*** Opening of AVAILABLE RECORDS ***
/-- R286: a true run, its inputs captured at APXB. -/
def openRun (r : Fin 8) (p : Word) (len : Nat) (d : Decl) (measure : Bool) (s : State) : State :=
  s.onHart fun h =>
    { h with echo := some { region := r, addr := p, len := len, outs := d.outs, vl := h.vl
                            inputs := (sampleElems h.vl).map (valuesAt h d.ins), measure := measure } }

/-- R286, R400: a surrogate run from VSTART on, which an input that fails, or a trap that is due, cuts short. -/
def surrogateRun (r : Fin 8) (p : Word) (len : Nat) (d : Decl) (s : State) : Except Stop (State × List Word) :=
  let e := regionAt s r
  let s := beginWrites d.outs s
  let upTo (f : Nat) : State :=
    (setVstart f (surrogateWrite e d f s)).onHart fun h => { h with surrogate := some (r, weightsId r s) }
  let bad := inputTrap s.hart d.ins
  match stopIn s.hart s.hart.vstart (bad.elim s.hart.vl (·.2)) with
  | some f => .error (.wait (upTo f))
  | none =>
    match bad with
    | some (t, f) => .error (.cut t (upTo f))
    | none =>
      continueAt (p + BitVec.ofNat 64 (4 * len + 8))
        ((setVstart 0 (surrogateWrite e d s.hart.vl s)).onHart fun h => { h with surrogate := none })

/-- R90, R408: what an invocation that reads or writes payload registers among some waits for or raises, with no other effect. -/
def echoNames (vs : List (Fin 32)) (s : State) : Option Stop :=
  let named := payloadRegs vs
  let pend := named.filter fun c => hdrKind s.hart.chdr[c] == 2
  if !pend.isEmpty then some (.wait (startFor pend s))
  else (named.find? fun c => s.hart.crerr[c] != 0).map fun c => .cut (deferredTrap s.hart c) (clearFail c s)

/-- R400: the weights with which the hart's interrupted surrogate run of region `r` at `p` began still stand there. -/
def sameRun (r : Fin 8) (p : Word) (s : State) : Bool :=
  s.hart.surrogate == some (r, weightsId r s) && (regionAt s r).bound == some p && (regionAt s r).state == 3

/-- R400: an interrupted surrogate run that does not resume as one: the true body starts over. -/
def dropRun (s : State) : State :=
  if s.hart.surrogate.isSome then (setVstart 0 s).onHart fun h => { h with surrogate := none } else s

/-- R286, R400: the row of the table for a region that is bound and follows the rules. The first invocation in ACTIVE is
number 0 (DESIGN CHOICE, notes/assumptions/69.md). -/
def resolveRegion (r : Fin 8) (p : Word) (len : Nat) (d : Decl) (s : State) : Except Stop (State × List Word) :=
  let e := regionAt s r
  let true' : State → Except Stop (State × List Word) := continueAt (p + 12)
  match s.hart.surrogate with
  | some _ => if e.bad then true' (loseRegion r (dropRun s)) else surrogateRun r p len d s
  | none =>
    if e.state = 0 then true' s
    else if e.state = 1 then true' (openRun r p len d false s)
    else if e.bad then true' (loseRegion r s)
    else if e.state = 2 then true' (openRun r p len d true s)
    else
      let t := setRegion r { e with count := e.count + 1 } s
      if e.count % max 1 s.hart.apxrate.toNat = 0 then true' (openRun r p len d true t) else surrogateRun r p len d t

/-- R286, R400: the registers that APXB reads or writes in the row that it takes: in a true run the inputs that it captures, and in a
surrogate run its outputs too. -/
def rowRegs (r : Fin 8) (d : Decl) (s : State) : List (Fin 32) :=
  let e := regionAt s r
  if e.state = 0 ∨ (e.bad ∧ e.state ≠ 1) then []
  else if s.hart.surrogate.isSome ∨ (e.state = 3 ∧ e.count % max 1 s.hart.apxrate.toNat ≠ 0) then d.ins ++ d.outs
  else d.ins

/-- R284: the declaration words, read as the hart's code is (DESIGN CHOICE, notes/assumptions/69.md). -/
def readDecl (p : Word) (s : State) : Except Stop (Nat × Nat × State) :=
  match load (reqOf s .fetch .scalar .neither) (p + 4) 4 4 s with
  | .error e => .error e
  | .ok (w0, s1) =>
    match load (reqOf s1 .fetch .scalar .neither) (p + 8) 4 4 s1 with
    | .error e => .error e
    | .ok (w1, s2) => .ok (w0, w1, s2)

/-- R51, R110, R286: the region acts for the hart. -/
def echoOn (h : Hart) (r : Fin 8) : Bool := h.apxctl.getLsbD r.val && !h.ct

/-- R285 to R287, R400: APXB from address `p`. An interrupted surrogate run of the region that does not resume as one goes on with the
true body, and the invocation gives no samples. -/
def apxbEffect (r : Fin 8) (len : Nat) (p : Word) (s0 : State) : Except Stop (State × List Word) :=
  let resumes := echoOn s0.hart r && sameRun r p s0
  let s := if resumes then s0 else dropRun s0
  if len < 3 then
    continueAt (p + BitVec.ofNat 64 (4 * len + 4)) (if echoOn s.hart r then violate r (bindRegion r p len none s) else s)
  else if !echoOn s.hart r || (!resumes && s0.hart.surrogate.any (·.1 == r)) then continueAt (p + 12) s
  else
    match readDecl p s with
    | .error e => .error e
    | .ok (w0, w1, s1) =>
      let d := declOf w0 w1
      let s2 := bindRegion r p len d s1
      match d with
      | none => continueAt (p + 12) (violate r s2)
      | some d =>
        if (needs32 s2).isSome then continueAt (p + 12) (violate r s2)
        else
          match echoNames (rowRegs r d s2) s0 with
          | some e => .error e
          | none => resolveRegion r p len d s2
*** Close of AVAILABLE RECORDS ***
WORK TO BE COMPLETED:
From the records above, show each line that contains the word "bindRegion".

ANSWER BOX:
    continueAt (p + BitVec.ofNat 64 (4 * len + 4)) (if echoOn s.hart r then violate r (bindRegion r p len none s) else s)
      let s2 := bindRegion r p len d s1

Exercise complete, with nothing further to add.